Do this before the visit:
- confirm a shutdown window (where safe isolation/testing requires it)
- ensure DBs/switchgear are accessible (not blocked)
- arrange keys/access permits for locked areas, risers, plant rooms
- provide previous EICR and known issue history
- confirm who is authorising limitations (if unavoidable)
Read about operational limitations in an EICR.
Frequently Asked Questions
Is an EICR a legal requirement for commercial property?
Commercial premises must keep electrical systems safe and maintained to prevent danger. An EICR is the standard report used to evidence that duty and is commonly required by insurers, leases, audits, and managing agents.
Is fixed wire testing the same as an EICR?
Yes – in most contexts “fixed wire testing” refers to periodic inspection and testing resulting in an EICR for the fixed installation.
How Long Does an EICR Inspection Typically Take?
It varies. Small offices/units may take a few hours, while larger sites with multiple distribution boards and circuits may require longer or multiple visits.
Who can carry out a commercial EICR?
A competent person with appropriate inspection/testing qualifications and experience for commercial installations.
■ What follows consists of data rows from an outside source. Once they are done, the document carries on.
-- ==== Sys2Proof/Machine/Power.lean ====
section
/-! DEFINITION. Stops and starts of PD2 (R220, R228, R409 to R415, R472 to R475): HOLD, the thermal trip, power failure, the regulator sequence, the
start of PD2 with its sentinels, its seed of league time and the cause it reports. -/

namespace Sys2Proof.Machine

open Sys2Proof

/-! ### What a stop of PD2 leaves -/

/-- Why PD2 stopped, as the shutdown record holds it (`Keep.stop`): 0 nothing yet, 1 thermal trip, 2 power failure, 3 HOLD, 4 boot fallback. -/
def stopThermal : Nat := 1
def stopPf : Nat := 2
def stopHold : Nat := 3
def stopFallback : Nat := 4

/-- Whether a register outlives a stop of PD2: the keeper's block, and CAIRN_FLOOR, which FRAM holds (R412). -/
def outlives (a : Nat) : Bool := a / 2 ^ 18 == 3 || a == R.CAIRN_FLOOR.addr

/-- PD2 to PD15 are off: what is left is what the keeper die, FRAM, fuses, flash and the guard die hold (R415). -/
def Chip.dark (m : Chip) : Chip :=
  { variant := m.variant
    pd2 := false
    clk := { free := m.clk.free }
    regs := m.regs.filter (fun e => outlives e.1)
    mem := m.mem.filter (fun e => e.1 / 2 ^ 40 == Space.flash.idx || e.1 / 2 ^ 40 == Space.retention.idx)
    keep := { m.keep with started := false, vbatPosted := false, enables := 0, osc := false, pd15 := false }
    totals := { m.totals with virt := if m.totals.closingDue then m.meter.foldV.map (·.1) else [] }
    vault := { ident := m.vault.ident, otp := m.vault.otp, burnt := m.vault.burnt, debug := m.vault.debug, debugKept := m.vault.debugKept }
    guard := m.guard
    panel := { started := m.panel.started, gen := m.panel.gen, row := m.panel.row }
    out := m.out }

/-- Write the shutdown record (R412, R415): the cause, and the PF time that was latched, 0 for none (notes/assumptions/104.md). -/
def Chip.shutRecord (m : Chip) (cause pf : Nat) : Chip :=
  (m.setKeep { m.keep with stop := cause }).put64 R.KEEP_PF_TIME_LO (BitVec.ofNat 64 pf)

/-! ### HOLD and the thermal trip (R220, R228) -/

/-- The change to HOLD is complete: every unit of PD3 to PD15 is disabled and the last interval is folded, so PD2 switches off. -/
def Chip.enterHold (m : Chip) : Chip :=
  if m.ridge.changing = some 0 ∧ (List.range 81).all (fun u => !m.keyPresent u || (m.unitRun u).disabled) ∧ !m.on R.METER_STAT_FOLDING then
    let n := (m.shutRecord stopHold 0).dark
    n.setKeep { n.keep with waits := 1 }
  else m.changeDone

/-- AUTO_WAKE arms alarm 31 as an absolute WAKE alarm 300 s after the trip (R423). -/
def Chip.armWake (m : Chip) : Chip :=
  if m.on R.KEEP_CTL_AUTO_WAKE then
    let m1 := (m.setReg (R.KEEP_ALM_CTL 31).addr 0).setReg (R.KEEP_ALM_TIME 31).addr (BitVec.ofNat 32 (m.keep.sec + 300))
    ((m1.put (R.KEEP_ALM_CTL_EN 31) 1).put (R.KEEP_ALM_CTL_WAKE 31) 1).setAlarm 31 { from_ := m.keep.sec, base := m.keep.sec }
  else m

/-- THERMAL_TRIP: a loss of power that leaves the device in HOLD; nothing is flushed. -/
def Chip.thermalTrip (m : Chip) : Chip :=
  let n := ((m.otpCut.shutRecord stopThermal 0).dark).armWake
  n.setKeep { n.keep with waits := 1 }

/-- WAKE_PIN: a falling edge on WAKE_N in HOLD. -/
def Chip.wakePin (m : Chip) : Chip :=
  if !m.pd2 && m.keep.waits == 1 && m.keep.enables == 0 && m.on R.KEEP_CTL_WAKE_EN then
    m.setKeep { m.keep with enables := 1, wake := 3, wakeAlarm := 0 }
  else m

/-! ### Power failure (R413, R414, R452, R474) -/

/-- The line in progress completes and no further line starts (R452). -/
def Chip.panelCut (m : Chip) : Chip :=
  match m.panel.run with
  | some (r, y :: rest, _) =>
    if m.panelRuns then (m.emit (.frame 0x11 0 "LINE" (y :: m.lineBits r y))).panelRecord (!rest.isEmpty) r.gen y else m
  | _ => m

/-- The warning while PD2 is on: flush, shutdown record, isolation of PD2 to PD14 with their enables; REG_EN0 and PD15 stay until the
panel's line boundary. -/
def Chip.pfOn (m : Chip) : Chip :=
  let m1 := ((m.meterFlush.count R.KEEP_PF_CNT (some R.KEEP_STAT_PF_SAT)).otpCut.shutRecord stopPf m.now).panelCut
  let n := m1.dark
  n.setKeep { n.keep with waits := 2, enables := 1, pd15 := true }

/-- The warning while PD2 is off: only the record is written, and a regulator sequence under way ends. -/
def Chip.pfOff (m : Chip) : Chip :=
  let n := (m.count R.KEEP_PF_CNT (some R.KEEP_STAT_PF_SAT)).shutRecord stopPf 0
  n.setKeep { n.keep with waits := 2, enables := if m.keep.pd15 then m.keep.enables else 0, osc := false }

/-- POWER_FAIL_WARNING. -/
def Chip.powerFail (m : Chip) : Chip := if m.pd2 then m.pfOn else m.pfOff

/-- PANEL_LINE_BOUNDARY: PD15 is isolated and REG_EN0 goes low (t4 of Table 20-3). -/
def Chip.lineBoundary (m : Chip) : Chip :=
  if !m.pd2 && m.keep.pd15 then m.setKeep { m.keep with pd15 := false, enables := 0 } else m

/-- A REG_PG that falls while PD2 is on is a power-fail warning (R474). -/
def Chip.pgFail (m : Chip) : Chip := if m.pd2 then m.powerFail else m

/-! ### The regulator sequence (R413, R473) -/

/-- MAIN_SUPPLY_VALID: after OFF, or after an aborted sequence, the first enable is raised. -/
def Chip.supplyValid (m : Chip) : Chip :=
  if !m.pd2 && m.keep.waits == 2 && m.keep.enables == 0 then m.setKeep { m.keep with waits := 0, enables := 1, wake := 1, wakeAlarm := 0 }
  else m

/-- Whether the regulator sequence is under way. -/
def Chip.raising (m : Chip) : Bool := !m.pd2 && decide (1 ≤ m.keep.enables) && !m.keep.osc && !m.keep.pd15

/-- REG_SEQUENCE_STEP: the last raised enable's REG_PG has been high for 0.6 ms; the next enable rises, and after the last OSC_EN. -/
def Chip.seqStep (m : Chip) : Chip :=
  if !m.raising then m
  else if m.keep.enables < 6 then m.setKeep { m.keep with enables := m.keep.enables + 1 }
  else m.setKeep { m.keep with osc := true }

/-- A REG_PG that is not high in time, or falls before the sequence ends: the enables go low, and qualification begins again after 1 s. No
record is left. -/
def Chip.seqAbort (m : Chip) : Chip :=
  if m.raising then m.setKeep { m.keep with enables := 0, waits := 2 } else m

/-! ### The start of PD2 (R315, R393, R411, R415, R419) -/

/-- The keeper's fields that a start of PD2 returns to their reset values. -/
def Chip.keepReset (m : Chip) : Chip :=
  let m1 := [R.KEEP_CTL, R.KEEP_RTC_SET_TIME, R.KEEP_RTC_SET_DATE, R.KEEP_TSCAP_CMD, R.KEEP_TSCAP_SUB, R.KEEP_TSCAP_SEC, R.KEEP_TSCAP_LT_LO,
    R.KEEP_TSCAP_LT_HI].foldl (fun a f => a.setReg f.addr (regReset f.addr)) m
  [R.KEEP_STAT_COLD, R.KEEP_STAT_SENT_BAD, R.KEEP_STAT_SET_INV, R.KEEP_STAT_PF_SAT, R.KEEP_STAT_BK_SAT, R.KEEP_STAT_VBAT_LOW,
    R.KEEP_COMP_TEMP, R.KEEP_COMP_CORR].foldl (fun a f => a.put f 0) m1

/-- Sentinel word k. -/
def sentinel (k : Nat) : Nat := 0x51554B00 + k

/-- The first broken sentinel pair. -/
def Chip.brokenSentinel (m : Chip) : Option Nat :=
  (List.range 8).find? (fun k => m.rd .retention (8 * k) 4 != sentinel k || m.rd .retention (8 * k + 4) 4 != 0xFFFFFFFF - sentinel k)

/-- A cold start: retention SRAM is zeroed and its sentinels are written again; alarms, residue slots and the debug enable that it held
are gone. -/
def Chip.coldStart (m : Chip) (k : Nat) : Chip :=
  let m1 := (List.range 8).foldl (fun a k => (a.wr .retention (8 * k) 4 (sentinel k)).wr .retention (8 * k + 4) 4 (0xFFFFFFFF - sentinel k))
    (m.clearSpace .retention)
  let m2 := (List.range 32).foldl (fun a i =>
    [R.KEEP_ALM_CTL i, R.KEEP_ALM_TIME i, R.KEEP_ALM_STAT i, R.KEEP_ALM_LAST i].foldl (fun b f => b.setReg f.addr 0) a) m1
  let m3 := m2.setKeep { m2.keep with alarms := [] }
  let n := ((m3.withTotals { m3.totals with opened := [], closing := [], slotsLost := true }).withVault { m3.vault with debugKept := false }).withRings
    { m3.rings with held := m3.rings.held.filter (fun e => e.code != 0x0E00) }
  ((n.put R.KEEP_STAT_COLD 1).put R.KEEP_STAT_SENT_BAD 1).post (ev 3 0x0E02 3 0 0 (le 1 k))

/-- KEEP_CAUSE of the start: the shutdown record and the wake source. -/
def Chip.causeWord (m : Chip) : Nat :=
  let s := m.keep.stop
  bit (s == stopThermal) * 2 ^ 31 + bit (s == stopPf) * 2 ^ 30 + bit (s == stopHold) * 2 ^ 29 + bit (s == stopFallback) * 2 ^ 28 +
    m.keep.wake * 2 ^ 20 + (if m.keep.wake = 2 then m.keep.wakeAlarm else 0)

/-- The league time that the RTC gives (R419). -/
def Chip.seedNs (m : Chip) : Nat := m.keep.sec * 1000000000 + m.keep.sub * 1000000000 / 32768

/-- A start of PD2 reports a backup loss that the latch holds; that start consumes the latch (notes/assumptions/105.md). -/
def Chip.reportLoss (m : Chip) : Chip :=
  if m.keep.bkLatch then
    (m.count R.KEEP_BKLOSS_CNT (some R.KEEP_STAT_BK_SAT)).post (ev 3 0x0E03 3 0 0 (le 2 (m.get R.KEEP_STAT_VBAT)))
  else m

/-- A system FRAM record whose copies are both broken takes its reset value (R412, Table 20-2). -/
def Chip.sysReset (m : Chip) (o : Nat) : Chip :=
  match o with
  | 0x40 => m.setReg R.CAIRN_FLOOR.addr 0
  | 0x80 =>
    let n := ([R.KEEP_TZ_STD, R.KEEP_TZ_START, R.KEEP_TZ_END] ++ (List.range 13).map R.KEEP_CURVE).foldl (fun a f => a.setReg f.addr (regReset f.addr)) m
    (n.put R.KEEP_COMP_AGE 0).setKeep { n.keep with ofs := 37 }
  | 0x200 => m.shutRecord 0 0
  | 0x400 => m.setTotals { m.totals with map := [], mapGen := 0 }
  | 0x2200 => m.withPanel { m.panel with started := false, gen := 0, row := 0 }
  | _ => m

/-- The check of the system FRAM at a start of PD2 posts SYSREC_BAD for each such record. -/
def Chip.sysReport (m : Chip) (l : List Nat) : Chip := l.foldl (fun a o => a.post (ev 3 0x0E06 3 0 o [] CC.pairFault)) m

/-- PD2_START: the regulators are up and the oscillator runs. Events of this edge come in rising unit number, behind the alarms that fired while
PD2 was off. -/
def Chip.pd2Start (m : Chip) : Chip :=
  if m.keep.started || m.keep.enables != 6 || !m.keep.osc then m else
  let k := { m.keep with started := true, pd15 := true, waits := 0, vbatPosted := false, sysBad := [] }
  let m1 := m.keep.sysBad.foldl Chip.sysReset ((((m.withPd2 true).withClk { m.clk with mono := 0, league := m.seedNs * 2 ^ 32 })).setKeep k).keepReset.guardStart
  let lost := m.keep.bkLatch
  let m2 := if lost then (m1.put R.KEEP_STAT_BKLOSS 1).put R.KEEP_STAT_OSF 1 else m1
  let trust := !m2.on R.KEEP_STAT_OSF && !m2.on R.KEEP_STAT_BKLOSS
  let m3 := (m2.put R.UPL_TIME_STAT_TRUSTED (bit trust)).setReg R.KEEP_CAUSE.addr (BitVec.ofNat 32 m2.causeWord)
  let m4 : Chip := m3.withRings { m3.rings with held := m3.rings.held.map (fun e => { e with time := m3.stamp, untrusted := !trust }) }
  let m4a := m4.sysReport m.keep.sysBad
  let m5 := match m4a.brokenSentinel with
    | some i => m4a.coldStart i
    | none => m4a
  let m6 := m5.reportLoss
  let m7 := (m6.setKeep { m6.keep with bkLatch := false }).setLocal.post
    (ev 3 0x0E01 (if m6.keep.stop = stopThermal ∨ m6.keep.stop = stopPf then 2 else 0) 0 (m6.get64 R.KEEP_PF_TIME_LO).toNat (le 4 m6.causeWord))
  let m8 := if trust then m7.post (ev 7 0x0902 0 0 0 (le 1 1 ++ le 1 0)) else m7
  let m9 := m8.guard.owed.foldl (fun a e => a.guardTell e.1 e.2) (m8.setGuard { m8.guard with owed := [] })
  m9.vaultStart.panelStart

/-! ### Commands -/

def execTargetChangeDone (s : State) : Host.Outcome State Fault Refusal := s.act Chip.enterHold
def execThermalTrip (s : State) : Host.Outcome State Fault Refusal := s.act Chip.thermalTrip
def execWakePin (s : State) : Host.Outcome State Fault Refusal := s.actAll Chip.wakePin
def execMainSupplyValid (s : State) : Host.Outcome State Fault Refusal := s.actAll Chip.supplyValid
def execRegSequenceStep (s : State) : Host.Outcome State Fault Refusal := s.actAll Chip.seqStep
/-- REG_PG_TIMEOUT: no REG_PG within 10 ms of its enable. -/
def execRegPgTimeout (s : State) : Host.Outcome State Fault Refusal := s.actAll Chip.seqAbort
/-- REG_PG_DROP: a REG_PG falls before the sequence ends. -/
def execRegPgDrop (s : State) : Host.Outcome State Fault Refusal := s.actAll Chip.seqAbort
def execPd2Start (s : State) : Host.Outcome State Fault Refusal := s.actAll Chip.pd2Start
def execPowerFailWarning (s : State) : Host.Outcome State Fault Refusal := s.actAll Chip.powerFail
def execRegPgFail (s : State) : Host.Outcome State Fault Refusal := s.actAll Chip.pgFail
def execPanelLineBoundary (s : State) : Host.Outcome State Fault Refusal := s.actAll Chip.lineBoundary

end Sys2Proof.Machine
end

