-- ==== Sys2Proof/Machine/Step.lean ====
section
/-! DEFINITION. One step of the block: the command at the front of the queue, or a clock edge where none waits. -/

namespace Sys2Proof.Machine

open Sys2Proof

/-- One step: the front command acts on the chip, the rest of the queue stays; with no command waiting the block takes a clock edge. -/
def step (s : State) : Host.Outcome State Fault Refusal :=
  match s.pending with
  | c :: rest => exec c { s with pending := rest }
  | [] => .next { s with chip := s.chip.tick }

/-- The state with the command that a table word spells at the front of its queue; the table gives no row bits, so none does. -/
def State.withFetchWord (s : State) (nbits w : Nat) : State :=
  match decodeTableWord nbits w with
  | some c => { s with pending := c :: s.pending }
  | none => s

end Sys2Proof.Machine
end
Landlord or tenant – who is responsible?
It depends on the lease and who controls the installation. In practice, the party with control must ensure the system is safe and can evidence maintenance and inspection/testing.
How often should commercial premises test electrics?
There’s no single legal interval. The competent person should recommend the interval based on risk, environment, usage, maintenance quality, and previous results. Many premises use 3–5 years in practice, with higher-risk sites more frequent.
What happens if the EICR is unsatisfactory?
You’ll need remedials (and sometimes further investigation) before the installation can be considered safe. The report codes (C1/C2/C3/FI) show urgency.
How long does a commercial EICR take?
It depends on building size, number of circuits/distribution boards, access, and whether shutdown is possible. Some sites take a few hours; larger sites may require multiple visits.
Do we need to shut down the building?
Some tests require isolation. If shutdown isn’t possible, limitations must be agreed and recorded, and a return visit may be needed to complete testing.